/-! ### setGroup changes lk only -/

@[simp] theorem setGroup_clk (g : Nat) (x : Group) (c : Chip) : (setGroup g x c).clk = c.clk := rfl
@[simp] theorem setGroup_free (g : Nat) (x : Group) (c : Chip) : (setGroup g x c).free = c.free := rfl
@[simp] theorem setGroup_now (g : Nat) (x : Group) (c : Chip) : (setGroup g x c).now = c.now := rfl
@[simp] theorem setGroup_pw (g : Nat) (x : Group) (c : Chip) : (setGroup g x c).pw = c.pw := rfl
@[simp] theorem setGroup_md (g : Nat) (x : Group) (c : Chip) : (setGroup g x c).md = c.md := rfl
@[simp] theorem setGroup_tl (g : Nat) (x : Group) (c : Chip) : (setGroup g x c).tl = c.tl := rfl
@[simp] theorem setGroup_ev (g : Nat) (x : Group) (c : Chip) : (setGroup g x c).ev = c.ev := rfl
@[simp] theorem setGroup_mb (g : Nat) (x : Group) (c : Chip) : (setGroup g x c).mb = c.mb := rfl
@[simp] theorem setGroup_syn (g : Nat) (x : Group) (c : Chip) : (setGroup g x c).syn = c.syn := rfl
@[simp] theorem setGroup_rin (g : Nat) (x : Group) (c : Chip) : (setGroup g x c).rin = c.rin := rfl
@[simp] theorem setGroup_dx (g : Nat) (x : Group) (c : Chip) : (setGroup g x c).dx = c.dx := rfl
@[simp] theorem setGroup_sqs (g : Nat) (x : Group) (c : Chip) : (setGroup g x c).sqs = c.sqs := rfl
@[simp] theorem setGroup_oc (g : Nat) (x : Group) (c : Chip) : (setGroup g x c).oc = c.oc := rfl
@[simp] theorem setGroup_aq (g : Nat) (x : Group) (c : Chip) : (setGroup g x c).aq = c.aq := rfl
@[simp] theorem setGroup_mc (g : Nat) (x : Group) (c : Chip) : (setGroup g x c).mc = c.mc := rfl
@[simp] theorem setGroup_dma (g : Nat) (x : Group) (c : Chip) : (setGroup g x c).dma = c.dma := rfl
@[simp] theorem setGroup_nv (g : Nat) (x : Group) (c : Chip) : (setGroup g x c).nv = c.nv := rfl
@[simp] theorem setGroup_th (g : Nat) (x : Group) (c : Chip) : (setGroup g x c).th = c.th := rfl
@[simp] theorem setGroup_pn (g : Nat) (x : Group) (c : Chip) : (setGroup g x c).pn = c.pn := rfl
@[simp] theorem setGroup_rings (g : Nat) (x : Group) (c : Chip) : (setGroup g x c).rings = c.rings := rfl
@[simp] theorem setGroup_hostMsix (g : Nat) (x : Group) (c : Chip) : (setGroup g x c).hostMsix = c.hostMsix := rfl
@[simp] theorem setGroup_hostPba (g : Nat) (x : Group) (c : Chip) : (setGroup g x c).hostPba = c.hostPba := rfl
@[simp] theorem setGroup_numVfs (g : Nat) (x : Group) (c : Chip) : (setGroup g x c).numVfs = c.numVfs := rfl
@[simp] theorem setGroup_regs (g : Nat) (x : Group) (c : Chip) : (setGroup g x c).regs = c.regs := rfl
@[simp] theorem setGroup_tot (g : Nat) (x : Group) (c : Chip) : (setGroup g x c).tot = c.tot := rfl
@[simp] theorem setGroup_mem (g : Nat) (x : Group) (c : Chip) : (setGroup g x c).mem = c.mem := rfl
@[simp] theorem setGroup_out (g : Nat) (x : Group) (c : Chip) : (setGroup g x c).out = c.out := rfl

════════════════

Restate the data verbatim through the "c.aq := rfl" line.

- _EXERCISE ANSWER_
/-! ### setGroup changes lk only -/

@[simp] theorem setGroup_clk (g : Nat) (x : Group) (c : Chip) : (setGroup g x c).clk = c.clk := rfl
@[simp] theorem setGroup_free (g : Nat) (x : Group) (c : Chip) : (setGroup g x c).free = c.free := rfl
@[simp] theorem setGroup_now (g : Nat) (x : Group) (c : Chip) : (setGroup g x c).now = c.now := rfl
@[simp] theorem setGroup_pw (g : Nat) (x : Group) (c : Chip) : (setGroup g x c).pw = c.pw := rfl
@[simp] theorem setGroup_md (g : Nat) (x : Group) (c : Chip) : (setGroup g x c).md = c.md := rfl
@[simp] theorem setGroup_tl (g : Nat) (x : Group) (c : Chip) : (setGroup g x c).tl = c.tl := rfl
@[simp] theorem setGroup_ev (g : Nat) (x : Group) (c : Chip) : (setGroup g x c).ev = c.ev := rfl
@[simp] theorem setGroup_mb (g : Nat) (x : Group) (c : Chip) : (setGroup g x c).mb = c.mb := rfl
@[simp] theorem setGroup_syn (g : Nat) (x : Group) (c : Chip) : (setGroup g x c).syn = c.syn := rfl
@[simp] theorem setGroup_rin (g : Nat) (x : Group) (c : Chip) : (setGroup g x c).rin = c.rin := rfl
@[simp] theorem setGroup_dx (g : Nat) (x : Group) (c : Chip) : (setGroup g x c).dx = c.dx := rfl
@[simp] theorem setGroup_sqs (g : Nat) (x : Group) (c : Chip) : (setGroup g x c).sqs = c.sqs := rfl
@[simp] theorem setGroup_oc (g : Nat) (x : Group) (c : Chip) : (setGroup g x c).oc = c.oc := rfl
@[simp] theorem setGroup_aq (g : Nat) (x : Group) (c : Chip) : (setGroup g x c).aq = c.aq := rfl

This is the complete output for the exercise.